We now have a fascinating conundrum that has developed. What has been iron-fisted rule in China for decades has suddenly shown its first meaningful cracks. From the days of Tiananmen Square over thirty years ago when 50 days of youthful protest ended in several thousand student deaths and one famous picture of a lone student (a.k.a. Tank Man) standing up against the might of a Chinese tank column, the Chinese have cowered in the face of the Chinese Communist Party might. But that seems to have suddenly come to an end. The protests all across China, spurred on by the COVID lockdowns and led once again by the youth, have taken hold. These are not anti-COVID protests alone. The cries extend against Premier Xi, against the entire Communist Party and against authoritarian rule. Strangely enough, prompted by a desire for the economic freedom of capitalism, the cry sounds like a familiar cry for an American brand of democracy.

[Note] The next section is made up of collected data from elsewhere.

-- ==== Sys2Proof/Safety.lean ====
section
/-!
DEFINITION. What counts as a good state and as a safe step, in the terms the statements use.
-/

namespace Sys2Proof.Machine

/-- The three pairs (NK, NR) of a loaded key (10_state.md R38). -/
def legalKeySize (nk nr : BitVec 4) : Bool :=
  (nk == 4 && nr == 10) || (nk == 6 && nr == 12) || (nk == 8 && nr == 14)

/-- The legal values of STATUS between two host actions (10_state.md R42, R38): BUSY is 0, ERR = 1 exactly when
ERRCODE ≠ 0, an error has been seen if there is one now, and (NK, NR) is a legal pair with a key and (0, 0) without
(DEDUCED, log entry 12: safe). -/
structure Status.Legal (q : Status) : Prop where
  busy : q.busy = false
  err : q.err = true ↔ q.errCode ≠ .noError
  seen : q.err = true → q.errSeen = true
  size : q.keyValid = true → legalKeySize q.nk q.nr = true
  noSize : q.keyValid = false → q.nk = 0 ∧ q.nr = 0

/-- The invariant of the block: legal parameters (00_scope.md R13), a legal STATUS, BUF in canonical form and below
BUF_SIZE (20_memory.md R70), GF_RESULT's bits 31:8 at 0 (10_state.md R48), and OUT_LEN a length that fits in BUF
(10_state.md R47). -/
structure State.Inv (s : State) : Prop where
  cfg : s.cfg.wf = true
  status : s.status.Legal
  bufForm : s.buf.wf
  bufRange : s.buf.within s.cfg.bufSize
  gfResult : s.gfResult.toNat < 256
  outLen : s.outLen.toNat ≤ s.cfg.bufSize

/-- "KEY_VALID = 1 means RK[0..NR] hold the expansion of a key of 4·NK bytes" (10_state.md R38). -/
def State.HoldsKey (s : State) : Prop :=
  s.status.keyValid = true →
    ∃ key : List Byte, key.length = 4 * s.status.nk.toNat ∧ s.rounds = roundsOf s.status.nk.toNat ∧
      ∀ j, j ≤ s.rounds → roundKey s.rk j = (keySchedule key).getD j .zero

/-- The step ends in a next state. -/
def State.Runs (s : State) : Prop := ∃ t, step s = .next t

end Sys2Proof.Machine
end

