/-! ### The checks of every command -/

/-- The cause of BAD_OPERAND (R333) as a check. -/
def badOperand (i : Instr) (s : State) : Bool :=
  match i with
  | .rkStore r | .addRoundKey r => aboveNr r s
  | .gfRcon a => badRconIndex a
  | _ => false

/-- The cause of CONFIG_DATA_LENGTH (R331) as a check. -/
def badDataLength (i : Instr) (s : State) : Bool :=
  match i with
  | .encBlock | .decBlock => badBlockLength s
  | .decCbc | .decPcbc => badCiphertextLength s
  | _ => false

/-- The cause of PADDING_ERROR (R332) as a check. -/
def badPadding (i : Instr) (s : State) : Bool :=
  match i with
  | .unpad | .decCbc | .decPcbc => (unpadData (recovered i s)).isNone
  | _ => false

/-- The check of each error code of R336, in its priority order, for any command: a check that a command does not make is
false for it. -/
def checks (i : Instr) (s : State) : List (Bool × ErrCode) :=
  [(usesKey i && noKey s, .keyNotLoaded), (badOperand i s, .badOperand),
   (decide (i = .keyExpand) && badKeyLength s, .configKeyLength), (isMode i && badIvLength s, .configIvLength),
   (badDataLength i s, .configDataLength), (outOfRange i s, .addressRange), (badPadding i s, .paddingError)]

theorem checks_inPriorityOrder (i : Instr) (s : State) : InPriorityOrder (checks i s) := by
  simp [checks, priority]

/-- Every command raises the first error of `checks`, and otherwise makes its writes and completes (R334, R337): the checks
that it does not make compute to false, so what is left is its own list, and the unpad of a data command. -/
theorem exec_eq_runCommand (i : Instr) (s : State) :
    ∃ commit, exec i s = runCommand i (firstError (checks i s)) commit s := by
  cases i
  case encBlock | decBlock | pad | unpad | encCbc | decCbc | encPcbc | decPcbc | encCfb | decCfb | encOfb | decOfb |
      encCtr | decCtr =>
    exact ⟨_, runDataCommand_firstError _ _ _ s⟩
  case rkStore r => exact ⟨fun s => s.memWrite s.dstAddr.toNat (roundKey s.rk r.toNat).toBytes, rfl⟩
  case stateStore => exact ⟨fun s => s.memWrite s.dstAddr.toNat s.st.toBytes, rfl⟩
  all_goals exact ⟨_, rfl⟩

theorem badOperand_eq_true {i : Instr} {s : State} : badOperand i s = true ↔ Cause i s .badOperand := by
  unfold badOperand
  split <;> simp [Cause]

theorem badDataLength_eq_true {i : Instr} {s : State} : badDataLength i s = true ↔ Cause i s .configDataLength := by
  unfold badDataLength
  split <;> simp_all [Cause]

theorem badPadding_eq_true {i : Instr} {s : State} : badPadding i s = true ↔ Cause i s .paddingError := by
  unfold badPadding
  split <;> simp_all [Cause, unpadData_eq_none_iff]

/-- A command checks the regions that the table of 20_memory.md R75 lists for it. -/
theorem checkedRegions_eq (i : Instr) (s : State) :
    checkedRegions i s = (regionsRead i s ++ regionsWritten i s).map fun r => ⟨r.1.toNat, r.2⟩ := by
  cases i <;> rfl

theorem outOfRange_iff_cause {i : Instr} {s : State} : outOfRange i s = true ↔ Cause i s .addressRange := by
  simp only [outOfRange_eq_true, checkedRegions_eq, Cause, List.mem_map, exists_exists_and_eq_and,
    not_le]

/-- The codes that have a cause are those whose check holds (R330 to R333). -/
theorem mem_checks_iff_cause {i : Instr} {s : State} {c : ErrCode} : (true, c) ∈ checks i s ↔ Cause i s c := by
  cases c
  case badOperand => simp [checks, badOperand_eq_true]
  case configDataLength => simp [checks, badDataLength_eq_true]
  case addressRange => simp [checks, outOfRange_iff_cause]
  case paddingError => simp [checks, badPadding_eq_true]
  all_goals simp [checks, Cause]

/-- Settles O34: every command runs by `checks`, which are the causes in the priority order. -/
theorem theFirstErrorInPriorityOrderIsReported : Obligations.TheFirstErrorInPriorityOrderIsReported := by
  refine ⟨fun v s why h => issueCommand_of_illegal h s, fun i s => ?_⟩
  obtain ⟨commit, hexec⟩ := exec_eq_runCommand i s
  simp only [← mem_checks_iff_cause, hexec, ← raiseError_eq_errorState]
  refine ⟨fun c hc hfirst => ?_, fun hnone => ?_⟩
  · rw [firstError_eq_some_of_first (checks_inPriorityOrder i s) hc hfirst, runCommand]
  · rw [firstError_eq_none_of_forall_notMem hnone]
    exact ⟨_, rfl, rfl, rfl⟩

end Sys2Proof.Machine
end

section
/-!
The command word and the assembler (30_encoding.md). The facts they turn on: the fields of a command decode to it, a
word that a row of the opcode table selects is the word of some command, and two rows that disagree on the bits that
both fix select no common word.
-/

namespace Sys2Proof

open Sys2Proof.Machine

/-- The fields of a command decode to it, one case for each opcode (30_encoding.md R101, R105). -/
theorem Instr.decode_fields (i : Instr) : i.fields.decode = .command i := by
  cases i <;> rfl

/-- The word of a command decodes to it (30_encoding.md R102). -/
@[simp] theorem decode_encode (i : Instr) : decode (encode i) = .command i := by
  rw [decode, encode, Fields.ofWord_toWord, Instr.decode_fields]

/-- Settles O1: the word of some fields has those fields back, and the fields of a command decode to it. -/
theorem decodeOfEncodeIsTheCommand : Obligations.DecodeOfEncodeIsTheCommand := decode_encode

/-- Settles O2: `encode_of_decode`, since the decoder refuses every bit that the encoder leaves 0. -/
theorem encodeOfDecodeIsTheWord : Obligations.EncodeOfDecodeIsTheWord := fun _ _ => encode_of_decode

/-- Settles O4: each word evaluates. -/
theorem wordsOfTheRulesDecode : Obligations.WordsOfTheRulesDecode := by
  unfold Obligations.WordsOfTheRulesDecode
  decide +kernel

The cry was literally, “Give me liberty or give me death!”
Beijing insists that the common good is best served by a lockdown that saves old, infirmed and unvaccinated. The protestors insist that the common good is better served by life, liberty and the pursuit of happiness as they choose to define it. Therein lies the conundrum. In an 8 billion person world or a 1.4 billion person country, the choices are never easy. Benign dictatorship is still dictatorship. And benign is in the eye of the man or woman in the arena, as Teddy Roosevelt might say.